A dream could be considered a type of simulation capable of fooling someone who is asleep. As a result, Bertrand Russell has argued that the "dream hypothesis" is not a logical impossibility, but that common sense as well as considerations of simplicity and inference to the best explanation rule against it.[47] One of the first philosophers to question the distinction between reality and dreams was Zhuangzi, a Chinese philosopher of the 4th century BC. He phrased the problem as the well-known "Butterfly Dream," which went as follows:

Once Zhuangzi dreamt he was a butterfly, a butterfly flitting and fluttering around, happy with himself and doing as he pleased. He didn't know he was Zhuangzi. Suddenly he woke up and there he was, solid and unmistakable Zhuangzi. But he didn't know if he was Zhuangzi who had dreamt he was a butterfly or a butterfly dreaming he was Zhuangzi. Between Zhuangzi and a butterfly there must be some distinction! This is called the Transformation of Things. (2, tr. Burton Watson :49)

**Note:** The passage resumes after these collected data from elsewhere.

-- ==== Sys2Proof/Machine/Depth.lean ====
section
/-! DEFINITION. The Depth Tracker's arithmetic (spec 04): transit and jitter (R81, R82), the target depth (R85), the
smoothed depth (R86) and the trim decision (R88 to R93). A division by 2^k rounds toward minus infinity. -/

namespace Sys2Proof.Machine

/-- The transit of a frame (R81). -/
def transit (arrival timestamp : DWord) : DWord := arrival - timestamp

/-- J16 after a transit difference `d` (R82). -/
def jitterUpdate (jitter d : Int) : Int :=
  jitter + (16 * (min d.natAbs Config.jitterClamp : Nat) - jitter) / 16

/-- A stored frame reaches the jitter estimator (R81). -/
def DepthTracker.stored (arrival timestamp : DWord) (t : DepthTracker) : DepthTracker :=
  { t with
    jitter := match t.lastTransit with
      | some last => jitterUpdate t.jitter (transit arrival timestamp - last).toInt
      | none => t.jitter
    lastTransit := some (transit arrival timestamp) }

/-- The class of the channel's current mode, which selects every class-dependent value (R35, R80). -/
def LineState.mediaClass (x : LineState) : MediaClass := x.chan.mode.mediaClass

/-- The smoothing shift k (R35, R80). -/
def smoothingShift (p : ChannelParams) : MediaClass → Nat
  | .voice => p.kVoice
  | .data => p.kData

/-- The hysteresis H in samples (R35). -/
def hysteresis : MediaClass → Nat
  | .voice => 40
  | .data => 8

/-- The trim rate limit R in frames (R35). -/
def rateLimit : MediaClass → Nat
  | .voice => 4
  | .data => 25

/-- The trim size in samples (R35). -/
def trimSize : MediaClass → Nat
  | .voice => 40
  | .data => 1

/-- The concealment limit in consecutive missing frames (R35). -/
def concealmentLimit : MediaClass → Nat
  | .voice => 5
  | .data => 20

/-- The target depth T (R85). -/
def targetDepth (p : ChannelParams) (c : MediaClass) (jitter : Int) : Nat :=
  match c with
  | .voice => clamp p.tmin p.tmax (80 + 3 * ((jitter + 15) / 16).toNat)
  | .data => p.dataTarget

/-- S after a frame-start that finds depth `d` (R86). -/
def smoothUpdate (smoothed : Int) (d k : Nat) : Int := smoothed + (16 * (d : Int) - smoothed) / 2 ^ k

/-- S within its range (R93). -/
def clampSmoothed (v : Int) : Int := max 0 (min Config.depthTop v)

/-- What a trim decision makes of a period (R90). -/
inductive Trim
  | none
  | surplus
  | deficit
  deriving DecidableEq, Repr

/-- The trim decision: no adjustment below the rate limit, and inside the band about T (R89, R90). -/
def trimDecision (c : MediaClass) (t : DepthTracker) : Trim :=
  if t.since < rateLimit c then .none
  else if t.smoothed > 16 * ((t.target + hysteresis c : Nat) : Int) then .surplus
  else if t.smoothed < 16 * ((t.target - hysteresis c : Nat) : Int) then .deficit
  else .none

/-- F and S after the decision (R88, R91 to R93). -/
def DepthTracker.afterTrim (c : MediaClass) (t : DepthTracker) : Trim → DepthTracker
  | .none => { t with since := min Config.sinceTop (t.since + 1) }
  | .surplus => { t with smoothed := clampSmoothed (t.smoothed - 16 * (trimSize c : Int)), since := 0 }
  | .deficit => { t with smoothed := clampSmoothed (t.smoothed + 16 * (trimSize c : Int)), since := 0 }

/-- The period's samples after the decision (R61, R91, R92). -/
def trimPeriod (c : MediaClass) (samples : List Sample) : Trim → Period
  | .none => { rest := samples, trimmed := false }
  | .surplus =>
    match c with
    | .voice => { rest := samples.drop 40, trimmed := true }
    | .data => { rest := samples.take 79, trimmed := true }
  | .deficit =>
    match c with
    | .voice => { rest := samples ++ samples.drop 40, trimmed := true }
    | .data => { rest := samples ++ samples.drop 79, trimmed := true }

/-- The counters after the decision (R93). -/
def ChannelCounters.afterTrim (c : MediaClass) (k : ChannelCounters) : Trim → ChannelCounters
  | .none => k
  | .surplus => { k with samplesRemoved := satAdd k.samplesRemoved (trimSize c) }
  | .deficit => { k with samplesInserted := satAdd k.samplesInserted (trimSize c) }

end Sys2Proof.Machine
end

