-- ==== Sys2Proof/Machine/SharedTable.lean ====
section
/-! DEFINITION. Access to the shared table from the ports (spec 07 section 7.2): TABLE_POINTER, TABLE_WRITE, TABLE_READ,
TABLE_HOLD and TABLE_END. -/

namespace Sys2Proof.Machine

/-! ### Entries (R129, R130, R134) -/

/-- The pointer after it has advanced: from 79 to 0 (R132). -/
def advancePointer (i : Fin 80) : Fin 80 := i + 1

/-- The duration range's top for an action (R129, R134). -/
def durationTop : StepAction → Nat
  | .ring => 300
  | _ => 2000

/-- Six bytes read as a cadence step and clamped; none where the action is outside the six (R134). -/
def stepOfBytes (e0 e1 e2 e3 e4 e5 : Byte) : Option CadenceStep :=
  (actionOf e0).map fun a =>
    { action := a, tone := clampFin 15 e1, duration := clamp 1 (durationTop a) (wordOf e2 e3).toNat,
      target := clampFin 63 e4, count := e5.toNat }

/-- Five bytes read as a tone pair and clamped (R134). -/
def pairOfBytes (e0 e1 e2 e3 e4 : Byte) : TonePair :=
  { f1 := min 3400 (wordOf e0 e1).toNat, f2 := min 3400 (wordOf e2 e3).toNat, attenuation := min 30 e4.toNat }

/-- A cadence step as an entry of six bytes (spec 10.3). -/
def stepBytes (e : CadenceStep) : List Byte :=
  [actionByte e.action, byteOf e.tone.val] ++ natBytes e.duration ++ [byteOf e.target.val, byteOf e.count]

/-- A tone pair as an entry of six bytes; the ignored byte is 0 (spec 10.3). -/
def pairBytes (q : TonePair) : List Byte := natBytes q.f1 ++ natBytes q.f2 ++ [byteOf q.attenuation, 0]

/-- The place of a pointer in the table: a cadence step, or a tone pair (R129, R130). -/
def entryPlace (i : Fin 80) : Fin 64 ⊕ Fin 16 :=
  if h : i.val < 64 then .inl ⟨i.val, h⟩ else .inr ⟨i.val - 64, by omega⟩

/-- The entry at a pointer, as bytes (R135). -/
def entryBytes (s : State) (i : Fin 80) : List Byte :=
  match entryPlace i with
  | .inl k => stepBytes s.steps[k]
  | .inr k => pairBytes s.pairs[k]

/-- The table with the six bytes written at a pointer; none where the action is out of range (R134). -/
def writeEntry (i : Fin 80) (e0 e1 e2 e3 e4 e5 : Byte) (s : State) : Option State :=
  match entryPlace i with
  | .inl k => (stepOfBytes e0 e1 e2 e3 e4 e5).map fun e => { s with steps := s.steps.set k e }
  | .inr k => some { s with pairs := s.pairs.set k (pairOfBytes e0 e1 e2 e3 e4) }

/-- A pointer as reply data. -/
def pointerByte (i : Fin 80) : Byte := byteOf i.val

/-! ### Commands (R133 to R136) -/

/-- The execution of TABLE_POINTER (R133). -/
def doTablePointer (p : Port) (index : Byte) (s : State) : Answer :=
  if h : index.toNat < 80 then accept (s.modPort p fun q => { q with pointer := ⟨index.toNat, h⟩ }) [index]
  else refuse .range s

/-- TABLE_POINTER (R133). -/
def execTablePointer (p : Port) (tag line index : Byte) (s : State) : Outcome :=
  .next (issue p (Command.of (codeByte .tablePointer) tag line [index]) (doTablePointer p index) s)

/-- The execution of TABLE_WRITE (R134). -/
def doTableWrite (p : Port) (e0 e1 e2 e3 e4 e5 : Byte) (s : State) : Answer :=
  let i := (s.port p).pointer
  match writeEntry i e0 e1 e2 e3 e4 e5 s with
  | some t => accept (t.modPort p fun q => { q with pointer := advancePointer i }) (pointerByte i :: entryBytes t i)
  | none => refuse .range s

/-- TABLE_WRITE (R134). -/
def execTableWrite (p : Port) (tag line e0 e1 e2 e3 e4 e5 : Byte) (s : State) : Outcome :=
  .next (issue p (Command.of (codeByte .tableWrite) tag line [e0, e1, e2, e3, e4, e5])
    (doTableWrite p e0 e1 e2 e3 e4 e5) s)

/-- The execution of TABLE_READ (R135). -/
def doTableRead (p : Port) (s : State) : Answer :=
  let i := (s.port p).pointer
  accept (if (s.port p).hold.isSome then s else s.modPort p fun q => { q with pointer := advancePointer i })
    (pointerByte i :: entryBytes s i)

/-- TABLE_READ (R135). -/
def execTableRead (p : Port) (tag line : Byte) (s : State) : Outcome :=
  .next (issue p (Command.of (codeByte .tableRead) tag line []) (doTableRead p) s)

/-- The execution of TABLE_HOLD (R136). -/
def doTableHold (p : Port) (s : State) : Answer :=
  if (s.port p).hold.isSome then refuse .wrongState s
  else accept (s.modPort p fun q => { q with hold := some q.pointer }) [pointerByte (s.port p).pointer]

/-- TABLE_HOLD (R136). -/
def execTableHold (p : Port) (tag line : Byte) (s : State) : Outcome :=
  .next (issue p (Command.of (codeByte .tableHold) tag line []) (doTableHold p) s)

/-- The execution of TABLE_END (R136). -/
def doTableEnd (p : Port) (s : State) : Answer :=
  match (s.port p).hold with
  | some i => accept (s.modPort p fun q => { q with pointer := i, hold := none }) [pointerByte i]
  | none => refuse .wrongState s

/-- TABLE_END (R136). -/
def execTableEnd (p : Port) (tag line : Byte) (s : State) : Outcome :=
  .next (issue p (Command.of (codeByte .tableEnd) tag line []) (doTableEnd p) s)

end Sys2Proof.Machine
end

The philosophical underpinnings of this argument are also brought up by Descartes, who was one of the first Western philosophers to do so. In Meditations on First Philosophy, he states "... there are no certain indications by which we may clearly distinguish wakefulness from sleep",[48] and goes on to conclude that "It is possible that I am dreaming right now and that all of my perceptions are false".[48]

Chalmers () discusses the dream hypothesis and notes that this comes in two distinct forms:

  • that he is currently dreaming, in which case many of his beliefs about the world are incorrect;
  • that he has always been dreaming, in which case the objects he perceives actually exist, albeit in his imagination.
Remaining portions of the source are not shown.